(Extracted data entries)

Start of Block

/-- LX words that write one register (R146, R147). -/
def lx32 (i : Instr) : Option (LaneForm Word) :=
  match i with
  | .mov g d a => some ⟨g, d, fun r => r a.toNat⟩
  | .not g d a => some ⟨g, d, fun r => wordBits fun j => !(r a.toNat).getLsbD j⟩
  | .neg g d a => some ⟨g, d, fun r => wordI (0 - (r a.toNat).toInt)⟩
  | .abs g d a => some ⟨g, d, fun r => word (r a.toNat).toInt.natAbs⟩
  | .popc g d a => some ⟨g, d, fun r => word (setBits (r a.toNat))⟩
  | .clz g d a => some ⟨g, d, fun r => word (zerosAbove (r a.toNat))⟩
  | .ctz g d a => some ⟨g, d, fun r => word (zerosBelow (r a.toNat))⟩
  | .brev g d a => some ⟨g, d, fun r => wordBits fun j => (r a.toNat).getLsbD (31 - j)⟩
  | .sext8 g d a => some ⟨g, d, fun r => wordI ((r a.toNat).setWidth 8).toInt⟩
  | .sext16 g d a => some ⟨g, d, fun r => wordI ((r a.toNat).setWidth 16).toInt⟩
  | .andn g d a => some ⟨g, d, fun r => wordBits fun j => (r d.toNat).getLsbD j && !(r a.toNat).getLsbD j⟩
  | .orn g d a => some ⟨g, d, fun r => wordBits fun j => (r d.toNat).getLsbD j || !(r a.toNat).getLsbD j⟩
  | .rotl g d a =>
    some ⟨g, d, fun r => wordBits fun j => (r d.toNat).getLsbD ((j + 32 - (r a.toNat).toNat % 32) % 32)⟩
  | .rotr g d a => some ⟨g, d, fun r => wordBits fun j => (r d.toNat).getLsbD ((j + (r a.toNat).toNat % 32) % 32)⟩
  | .addsi g d a => some ⟨g, d, fun r => wordI (clamp ((r d.toNat).toInt + (r a.toNat).toInt) (-(2 ^ 31)) (2 ^ 31 - 1))⟩
  | .subsi g d a => some ⟨g, d, fun r => wordI (clamp ((r d.toNat).toInt - (r a.toNat).toInt) (-(2 ^ 31)) (2 ^ 31 - 1))⟩
  | .addsn g d a => some ⟨g, d, fun r => wordI (clamp ((r d.toNat).toNat + (r a.toNat).toNat) 0 (2 ^ 32 - 1))⟩
  | .subsn g d a => some ⟨g, d, fun r => wordI (clamp ((r d.toNat).toNat - (r a.toNat).toNat) 0 (2 ^ 32 - 1))⟩
  | .bfxn g d a =>
    some ⟨g, d, fun r =>
      let f := r a.toNat
      wordBits fun j => decide (j < fwid f) && (r d.toNat).getLsbD (fpos f + j)⟩
  | .bfxi g d a =>
    some ⟨g, d, fun r =>
      let f := r a.toNat
      wordBits fun j => fwid f != 0 && (r d.toNat).getLsbD (fpos f + min j (fwid f - 1))⟩
  | .bfi g d a =>
    some ⟨g, d, fun r =>
      let f := r (a.toNat + 1)
      wordBits fun j => if fpos f ≤ j ∧ j < fpos f + fwid f then (r a.toNat).getLsbD (j - fpos f) else (r d.toNat).getLsbD j⟩
  | .popc64 g d a => some ⟨g, d, fun r => word (setBits (Rd.pair r a.toNat))⟩
  | .clz64 g d a => some ⟨g, d, fun r => word (zerosAbove (Rd.pair r a.toNat))⟩
  | _ => none

/-- LX words that write a register pair (R146). -/
def lx64 (i : Instr) : Option (LaneForm Dword) :=
  match i with
  | .mov64 g d a => some ⟨g, d, fun r => Rd.pair r a.toNat⟩
  | .neg64 g d a => some ⟨g, d, fun r => dwordI (0 - (Rd.pair r a.toNat).toInt)⟩
  | .sext64 g d a => some ⟨g, d, fun r => dwordI (r a.toNat).toInt⟩
  | .add64 g d a => some ⟨g, d, fun r => dword ((Rd.pair r d.toNat).toNat + (Rd.pair r a.toNat).toNat)⟩
  | .sub64 g d a => some ⟨g, d, fun r => dwordI ((Rd.pair r d.toNat).toInt - (Rd.pair r a.toNat).toInt)⟩
  | .mul64 g d a => some ⟨g, d, fun r => dword ((Rd.pair r d.toNat).toNat * (Rd.pair r a.toNat).toNat)⟩
  | .shl64 g d a => some ⟨g, d, fun r => dword ((Rd.pair r d.toNat).toNat * 2 ^ count8 (r a.toNat))⟩
  | .shrn64 g d a => some ⟨g, d, fun r => dword ((Rd.pair r d.toNat).toNat / 2 ^ count8 (r a.toNat))⟩
  | .shri64 g d a => some ⟨g, d, fun r => dwordI ((Rd.pair r d.toNat).toInt / 2 ^ count8 (r a.toNat))⟩
  | .mini64 g d a => some ⟨g, d, fun r => dwordI (min (Rd.pair r d.toNat).toInt (Rd.pair r a.toNat).toInt)⟩
  | .maxi64 g d a => some ⟨g, d, fun r => dwordI (max (Rd.pair r d.toNat).toInt (Rd.pair r a.toNat).toInt)⟩
  | .minn64 g d a => some ⟨g, d, fun r => dword (min (Rd.pair r d.toNat).toNat (Rd.pair r a.toNat).toNat)⟩
  | .maxn64 g d a => some ⟨g, d, fun r => dword (max (Rd.pair r d.toNat).toNat (Rd.pair r a.toNat).toNat)⟩
  | .mulwi g d a => some ⟨g, d, fun r => dwordI ((r d.toNat).toInt * (r a.toNat).toInt)⟩
  | .mulwn g d a => some ⟨g, d, fun r => dword ((r d.toNat).toNat * (r a.toNat).toNat)⟩
  | _ => none

/-! ## Float words of a lane (R158–R165) -/

/-- The FP32 and FP64 patterns of a register and a pair. -/
abbrev Rd.f32 (r : Rd) (c : BitVec 7) : Nat := (r c.toNat).toNat
abbrev Rd.f64 (r : Rd) (c : BitVec 7) : Nat := (Rd.pair r c.toNat).toNat

/-- Untracked float words that write one register. The operations are those of the number formats (R75, R158–R164). -/
def fp32 (i : Instr) : Option (LaneForm Word) :=
  match i with
  | .fadd32 g d a b => some ⟨g, d, fun r => word (fadd .f32 (r.f32 a) (r.f32 b))⟩
  | .fsub32 g d a b => some ⟨g, d, fun r => word (fsub .f32 (r.f32 a) (r.f32 b))⟩
  | .fmul32 g d a b => some ⟨g, d, fun r => word (fmul .f32 (r.f32 a) (r.f32 b))⟩
  | .ffma32 g d a b => some ⟨g, d, fun r => word (ffma .f32 (r.f32 a) (r.f32 b) (r.f32 d))⟩
  | .ffma2h g d a b => some ⟨g, d, fun r => word (ffma2 .f16 (r.f32 a) (r.f32 b) (r.f32 d))⟩
  | .ffma2b g d a => some ⟨g, d, fun r => word (ffma2 .bf16 (r.f32 a) (r (a.toNat + 1)).toNat (r.f32 d))⟩
  | .fmin32 g d a => some ⟨g, d, fun r => word (fminmax .f32 false (r.f32 d) (r.f32 a))⟩
  | .fmax32 g d a => some ⟨g, d, fun r => word (fminmax .f32 true (r.f32 d) (r.f32 a))⟩
  | .fneg32 g d a => some ⟨g, d, fun r => wordBits fun j => (r a.toNat).getLsbD j != decide (j = 31)⟩
  | .fabs32 g d a => some ⟨g, d, fun r => word ((r.f32 a) % 2 ^ 31)⟩
  | .fclass32 g d a => some ⟨g, d, fun r => word (fclass .f32 (r.f32 a))⟩
  | .fclass64 g d a => some ⟨g, d, fun r => word (fclass .f64 (r.f64 a))⟩
  | .fclass16 g d a => some ⟨g, d, fun r => word (fclass .f16 ((r.f32 a) % 2 ^ 16))⟩
  | _ => none

/-- Untracked float words that write a pair. -/
def fp64 (i : Instr) : Option (LaneForm Dword) :=
  match i with
  | .fadd64 g d a b => some ⟨g, d, fun r => dword (fadd .f64 (r.f64 a) (r.f64 b))⟩
  | .fmul64 g d a b => some ⟨g, d, fun r => dword (fmul .f64 (r.f64 a) (r.f64 b))⟩
  | .ffma64 g d a b => some ⟨g, d, fun r => dword (ffma .f64 (r.f64 a) (r.f64 b) (r.f64 d))⟩
  | .fmin64 g d a => some ⟨g, d, fun r => dword (fminmax .f64 false (r.f64 d) (r.f64 a))⟩
  | .fmax64 g d a => some ⟨g, d, fun r => dword (fminmax .f64 true (r.f64 d) (r.f64 a))⟩
  | .fneg64 g d a => some ⟨g, d, fun r => dword ((r.f64 a + 2 ^ 63) % 2 ^ 64)⟩
  | .fabs64 g d a => some ⟨g, d, fun r => dword ((r.f64 a) % 2 ^ 63)⟩
  | _ => none

/-- Tracked float words: the pattern of the result, 32 or 64 bits by pair (R162, R163). -/
def fpTracked (i : Instr) : Option (Bool × LaneForm Nat) :=
  match i with
  | .fdiv32 g d a => some (false, ⟨g, d, fun r => fdiv .f32 (r.f32 d) (r.f32 a)⟩)
  | .fdiv64 g d a => some (true, ⟨g, d, fun r => fdiv .f64 (r.f64 d) (r.f64 a)⟩)
  | .fsqrt32 g d a => some (false, ⟨g, d, fun r => fsqrt .f32 (r.f32 a)⟩)
  | .fsqrt64 g d a => some (true, ⟨g, d, fun r => fsqrt .f64 (r.f64 a)⟩)
  | .frsqrt32 g d a => some (false, ⟨g, d, fun r => frsqrt .f32 (r.f32 a)⟩)
  | .frsqrt64 g d a => some (true, ⟨g, d, fun r => frsqrt .f64 (r.f64 a)⟩)
  | .frcp32 g d a => some (false, ⟨g, d, fun r => frcp .f32 (r.f32 a)⟩)
  | .frcp64 g d a => some (true, ⟨g, d, fun r => frcp .f64 (r.f64 a)⟩)
  | .fexp2 g d a => some (false, ⟨g, d, fun r => fexp2 (r.f32 a)⟩)
  | .flog2 g d a => some (false, ⟨g, d, fun r => flog2 (r.f32 a)⟩)
  | _ => none

/-- The register writes of a result of 32 or 64 bits in a lane. -/
def resultWrites (pair : Bool) (d : BitVec 7) (x l : Nat) : List RegWrite :=
  if pair then [⟨l, d.toNat, word x⟩, ⟨l, d.toNat + 1, word (x / 2 ^ 32)⟩] else [⟨l, d.toNat, word x⟩]

/-- Target and source format of each conversion pair (R167). -/
def conversions : List (Kind × Kind) :=
  [(.f32, .f64), (.f64, .f32), (.f16, .f32), (.f32, .f16), (.bf16, .f32), (.f32, .bf16), (.f16, .f64), (.bf16, .f64)] ++
  [(.e4m3, .f32), (.e5m2, .f32), (.e2m3, .f32), (.e3m2, .f32), (.e2m1, .f32), (.i8, .f32), (.dm8, .f32), (.f32, .e4m3)] ++
  [(.f32, .e5m2), (.f32, .e2m3), (.f32, .e3m2), (.f32, .e2m1), (.f32, .i8), (.f32, .dm8), (.i32, .f32), (.n32, .f32)] ++
  [(.f32, .i32), (.f32, .n32), (.i32, .f64), (.f64, .i32), (.i64, .f64), (.f64, .i64), (.n32, .f64), (.f64, .n32)]
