-- ==== Sys2Proof/Certificates/Slice0/Obligations.lean ====
section
/-! DEFINITION. The statements for the provers, each with the rules of the manual it rests on. A statement speaks of a word
i at issue through `Issues s c i`: c is the issuing gang with its warp, group and registers as read. `Completes s c i s'`
says that exec answers a next state, which is s' once the word has retired, with everything else as it was; the forms of
the words and their values stand in the tables of Forms. -/

section Statements
open Sys2Proof Sys2Proof.Machine

/-! ## Lane arithmetic -/

/-- R143–R147: the integer words of a lane. A three-operand, immediate or extended word writes its result, a register or a
pair, in every active lane whose guard is true, and nothing else; the guard field of SEL selects, and every active lane
writes. -/
def Obligations.IntegerWords : Prop :=
  (∀ (s : State) (c : Ctx) (i : Instr) (f : LaneForm Word), lr32 i = some f ∨ li32 i = some f ∨ lx32 i = some f →
    Issues s c i → Completes s c i (s.putLanes c f.guard f.dest f.value)) ∧
  (∀ (s : State) (c : Ctx) (i : Instr) (f : LaneForm Dword), lx64 i = some f → Issues s c i →
    Completes s c i (s.putPairs c f.guard f.dest f.value)) ∧
  ∀ (s : State) (c : Ctx) (p : BitVec 4) (d a b : BitVec 7), Issues s c (.sel p d a b) →
    Completes s c (.sel p d a b) (s.setWarp (c.mapActive fun r ln =>
      ln.put d.toNat (if predBit ln.preds (p.toNat / 2) = decide (p.toNat % 2 = 0) then r a.toNat else r b.toNat)))

/-- R156–R168: the float words of a lane, with the operations of the number formats. An untracked word, CVT among them,
writes its result. Division, roots, reciprocals, FEXP2 and FLOG2 are tracked on seta: the result stands in an operation that
writes it later, and with no lane left by the guard the count falls at once (R32). -/
def Obligations.FloatWords : Prop :=
  (∀ (s : State) (c : Ctx) (i : Instr) (f : LaneForm Word), fp32 i = some f → Issues s c i →
    Completes s c i (s.putLanes c f.guard f.dest f.value)) ∧
  (∀ (s : State) (c : Ctx) (i : Instr) (f : LaneForm Dword), fp64 i = some f → Issues s c i →
    Completes s c i (s.putPairs c f.guard f.dest f.value)) ∧
  (∀ (s : State) (c : Ctx) (i : Instr) (pair : Bool) (f : LaneForm Nat), fpTracked i = some (pair, f) → Issues s c i →
    (c.guarded f.guard ≠ 0 → Completes s c i (s.track c c.g.fa none
      (.done ((maskLanes (c.guarded f.guard)).flatMap fun l => resultWrites pair f.dest (f.value (c.rd l)) l)))) ∧
    (c.guarded f.guard = 0 → Completes s c i (s.fallNow c.w.id c.g.fa none))) ∧
  ∀ (s : State) (c : Ctx) (p : BitVec 5) (t : BitVec 1) (r : BitVec 2) (g : BitVec 4) (d a : BitVec 7) (dst src : Kind),
    conversions[p.toNat]? = some (dst, src) → Issues s c (.cvt p t r g d a) →
    Completes s c (.cvt p t r g d a)
      (if dst.wide then s.putPairs c g d fun x => dword (convertBits dst src t r (x.bits src a))
       else s.putLanes c g d fun x => word (convertBits dst src t r (x.bits src a)))

/-- R38, R148, R149, R166: a compare writes both destination predicates in every active lane. R38, R30: what the combining
types leave in pd1 and pd2, where the rule's q1 is what pd1 holds after the compare, true for p0 (the model's choice for
pd2 of the combining types when pd1 is p0, log 17); no other predicate changes. -/
def Obligations.CompareWords : Prop :=
  (∀ (s : State) (c : Ctx) (i : Instr) (f : CmpForm), compares i = some f → Issues s c i →
     Completes s c i (s.putPreds c fun r p => comparePreds f.ctype f.pd1 f.pd2 (f.cond r) (f.unord r) p)) ∧
  ∀ (t x y : BitVec 3) (c u : Bool) (p : BitVec 8), x ≠ y →
    let q := comparePreds t x y c u p
    let old := predBit p x.toNat
    let q1 := predBit q x.toNat
    (x = 0 → q1 = true) ∧
    (x ≠ 0 → q1 = match t.toNat with
      | 0 => c
      | 1 => c && !u
      | 2 => old && c
      | 3 => old || c
      | 4 => old && !c
      | 5 => old || !c
      | 6 => c
      | _ => old != c) ∧
    (y ≠ 0 → predBit q y.toNat = match t.toNat with
      | 0 => !c
      | 1 => !c && !u
      | 6 => old
      | _ => !q1) ∧
    ∀ n, n ≠ x.toNat → n ≠ y.toNat → predBit q n = predBit p n

/-- R30: p0 and k0 read as true, and a write to them changes nothing. -/
def Obligations.ZeroPredicates : Prop :=
  (∀ (p : BitVec 8), predBit p 0 = true) ∧ (∀ (p : BitVec 8) (b : Bool), setPred p 0 b = p) ∧
  (∀ (p : BitVec 8) (n m : Nat) (b : Bool), 0 < n → n < 8 → m < 8 →
    predBit (setPred p n b) m = if m = n then b else predBit p m) ∧
  (∀ (k : BitVec 4), kBit k 0 = true) ∧ (∀ (k : BitVec 4) (b : Bool), setK k 0 b = k) ∧
  ∀ (k : BitVec 4) (n m : Nat) (b : Bool), 0 < n → n < 4 → m < 4 →
    kBit (setK k n b) m = if m = n then b else kBit k m

/-- R31: a lane whose guard is false keeps every register, predicate and meeting register under a guarded write, and so does
a lane that is not active in the gang; the others change as the word says. -/
def Obligations.GuardedLanes : Prop :=
  ∀ (c : Ctx) (g : BitVec 4) (f : Rd → Lane → Lane) (l : Nat) (ln : Lane), c.w.lanes[l]? = some ln → l < 64 →
    (c.mapGuarded g f).lanes[l]? = some
      (if inMask c.g.lanes l ∧ predBit ln.preds (g.toNat / 2) = decide (g.toNat % 2 = 0) then f (c.rd l) ln else ln)

/-! ## Number formats -/

/-- R75: rounding to nearest gives a multiple of 2^q no further than half a unit away, and the even one of two at that
distance; directed roundings give the neighbour on their side. R70, R157: a NaN operand gives the canonical quiet NaN of
FP32 or FP64 in every sum, product and fused multiply-add, division and root. -/
def Obligations.NumberFormats : Prop :=
  (∀ (s : Bool) (m : Nat) (e q : Int), e < q →
     let k := (q - e).toNat
     let near := roundQ 0 s m e q false
     (2 * (near * 2 ^ k) ≤ 2 * m + 2 ^ k ∧ 2 * m ≤ 2 * (near * 2 ^ k) + 2 ^ k) ∧
     ((2 * (near * 2 ^ k) = 2 * m + 2 ^ k ∨ 2 * m = 2 * (near * 2 ^ k) + 2 ^ k) → near % 2 = 0) ∧
     roundQ 1 s m e q false = m / 2 ^ k ∧
     roundQ 2 s m e q false = (if s then m / 2 ^ k else (m + 2 ^ k - 1) / 2 ^ k) ∧
     roundQ 3 s m e q false = if s then (m + 2 ^ k - 1) / 2 ^ k else m / 2 ^ k) ∧
  ∀ (k : Kind), k = .f32 ∨ k = .f64 → ∀ (a b d : Nat), isNaN (dec k a) = true →
    fadd k a b = k.fmt.canon ∧ fadd k b a = k.fmt.canon ∧ fsub k a b = k.fmt.canon ∧ fsub k b a = k.fmt.canon ∧
    fmul k a b = k.fmt.canon ∧ fmul k b a = k.fmt.canon ∧
    ffma k a b d = k.fmt.canon ∧ ffma k b a d = k.fmt.canon ∧ ffma k b d a = k.fmt.canon ∧
    fdiv k a b = k.fmt.canon ∧ fdiv k b a = k.fmt.canon ∧ fsqrt k a = k.fmt.canon ∧ frsqrt k a = k.fmt.canon ∧
    frcp k a = k.fmt.canon

/-- R165: FNEG and FABS change only the sign bit. R161: the lesser or greater of two operands, compared numerically with −0
less than +0; of one NaN and another operand the other, of two NaNs the canonical quiet NaN. -/
def Obligations.SignAndChoice : Prop :=
  (∀ (r : Rd) (g : BitVec 4) (d a : BitVec 7) (n : Nat),
    (∀ f, fp32 (.fneg32 g d a) = some f → n < 32 →
      (f.value r).getLsbD n = ((r a.toNat).getLsbD n != decide (n = 31))) ∧
    (∀ f, fp32 (.fabs32 g d a) = some f → n < 32 →
      (f.value r).getLsbD n = ((r a.toNat).getLsbD n && decide (n ≠ 31))) ∧
    (∀ f, fp64 (.fneg64 g d a) = some f → n < 64 →
      (f.value r).getLsbD n = ((Rd.pair r a.toNat).getLsbD n != decide (n = 63))) ∧
    ∀ f, fp64 (.fabs64 g d a) = some f → n < 64 →
      (f.value r).getLsbD n = ((Rd.pair r a.toNat).getLsbD n && decide (n ≠ 63))) ∧
  ∀ (k : Kind) (bits a b : Nat), (k, bits) ∈ [(Kind.f32, 32), (Kind.f64, 64)] → a < 2 ^ bits → b < 2 ^ bits →
    let x := dec k a
    let y := dec k b
    let least := fminmax k false a b
    let most := fminmax k true a b
    (isNaN x = true → isNaN y = true → least = k.fmt.canon ∧ most = k.fmt.canon) ∧
    (isNaN x = true → isNaN y = false → least = b ∧ most = b) ∧
    (isNaN x = false → isNaN y = true → least = a ∧ most = a) ∧
    (isNaN x = false → isNaN y = false →
      (fcond 1 x y = true → least = a ∧ most = b) ∧ (fcond 1 y x = true → least = b ∧ most = a) ∧
      (fcond 0 x y = true → a = b → least = a ∧ most = a) ∧
      (fcond 0 x y = true → a ≠ b → least = 2 ^ (bits - 1) ∧ most = 0))

/-! ## Lane memory words -/

/-- R172, R174–R176: a load or store checks its lanes' addresses. A load then stands as one tracked operation on seta, one
access for each lane, performed later; nothing is read at issue. A store enters the warp's store queue as one entry, its
lanes ascending, each with its own address and bytes, and stalls while the queue holds 16 entries. R172: the check of lane
words, atomics and gather-reduces: the rows alignment, bounds, rights and stationary macro, in this order; the trap is that of
the first row that any lane meets, with the lanes that meet it and the address of the first of them. The kick buffer meets
neither bounds nor rights. -/
def Obligations.LaneAccesses : Prop :=
  (∀ (s : State) (grp : Group) (sp : Space) (need : AccNeed) (n : Nat) (as : List (Nat × Dword)),
     let entry (a : Dword) : Option BufEntry := s.buf grp.ctx (refBuf a)
     let lacks (e : BufEntry) : Prop := match need with
       | .load => e.rights.getLsbD 0 = false
       | .store => e.rights.getLsbD 1 = false
       | .atomic => e.rights.getLsbD 2 = false
       | .gred => ¬ (e.rights.getLsbD 0 = true ∧ e.rights.getLsbD 4 = true ∧ e.ilv = 4)
     let meets (row : Nat) (a : Dword) : Prop := match row with
       | 1 => (sp = .lantern ∨ need = .atomic ∨ need = .gred) ∧ a.toNat % n ≠ 0
       | 2 => (sp = .lantern ∧ grp.desc.lbytes < a.toNat + n) ∨ (sp = .mem ∧ s.isKick grp.ctx a = false ∧
           (refBuf a = 0 ∨ entry a = none ∨ ∃ e, entry a = some e ∧ e.size < refOff a + n))
       | 3 => sp = .mem ∧ s.isKick grp.ctx a = false ∧ ∃ e, entry a = some e ∧ (e.ctx ≠ grp.ctx ∨ lacks e)
       | _ => sp = .lantern ∧ need ≠ .load ∧ (s.quad grp.quad).stationary (grp.lbase + a.toNat) n = true
     (checkLanes s grp sp need n as = none ↔ ∀ x ∈ as, ∀ row, row ∈ [1, 2, 3, 4] → ¬ meets row x.2) ∧
     ∀ row ∈ [1, 2, 3, 4], ∀ (before : List (Nat × Dword)) (y : Nat × Dword) (after : List (Nat × Dword)),
       as = before ++ y :: after → meets row y.2 → (∀ x ∈ before, ¬ meets row x.2) →
       (∀ x ∈ as, ∀ r, 1 ≤ r → r < row → ¬ meets r x.2) →
       ∃ t, checkLanes s grp sp need n as = some t ∧ t.cause = row + 1 ∧ t.addr = y.2 ∧
         ∀ l, l < 64 → (inMask t.lanes l = true ↔ ∃ x ∈ as, x.1 = l ∧ meets row x.2)) ∧
  (∀ (s : State) (c : Ctx) (i : Instr) (f : MemForm), loads i = some f → Issues s c i →
     let as := c.addrs f.guard f.addr
     (∀ t, checkLanes s c.grp f.space .load f.bytes as = some t → Traps s c i t) ∧
     (checkLanes s c.grp f.space .load f.bytes as = none → c.guarded f.guard = 0 →
       Completes s c i (s.fallNow c.w.id c.g.fa none)) ∧
     (checkLanes s c.grp f.space .load f.bytes as = none → c.guarded f.guard ≠ 0 →
       CompletesAcc s c i (watchOf f.space f.bytes 0 as) (s.track c c.g.fa none
         (.accesses (as.map fun x => ⟨x.1, f.space, x.2, f.bytes, f.reg.toNat, .load f.signed⟩))))) ∧
  ∀ (s : State) (c : Ctx) (i : Instr) (f : MemForm), stores i = some f → Issues s c i →
    let as := c.addrs f.guard f.addr
    (∀ t, checkLanes s c.grp f.space .store f.bytes as = some t → Traps s c i t) ∧
    (checkLanes s c.grp f.space .store f.bytes as = none → c.guarded f.guard = 0 →
      Completes s c i (s.fallNow c.w.id none c.g.fb)) ∧
    (checkLanes s c.grp f.space .store f.bytes as = none → c.guarded f.guard ≠ 0 → 16 ≤ c.w.sq.length → Stalls s i) ∧
    (checkLanes s c.grp f.space .store f.bytes as = none → c.guarded f.guard ≠ 0 → c.w.sq.length < 16 →
      CompletesAcc s c i (watchOf f.space f.bytes 1 as)
        (s.enqueue c (as.map fun x => ⟨x.1, f.space, x.2, operandBytes (c.rd x.1) f.reg.toNat f.bytes⟩)))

End of Block

**DIRECTIONS:**
Your reply should hold only the lines from the first line of the records through the one with "- (r a.toNat).toInt)⟩", reproduced word for word.

**SOLVED EXERCISE:**
/-- LX words that write one register (R146, R147). -/
def lx32 (i : Instr) : Option (LaneForm Word) :=
  match i with
  | .mov g d a => some ⟨g, d, fun r => r a.toNat⟩
  | .not g d a => some ⟨g, d, fun r => wordBits fun j => !(r a.toNat).getLsbD j⟩
  | .neg g d a => some ⟨g, d, fun r => wordI (0 - (r a.toNat).toInt)⟩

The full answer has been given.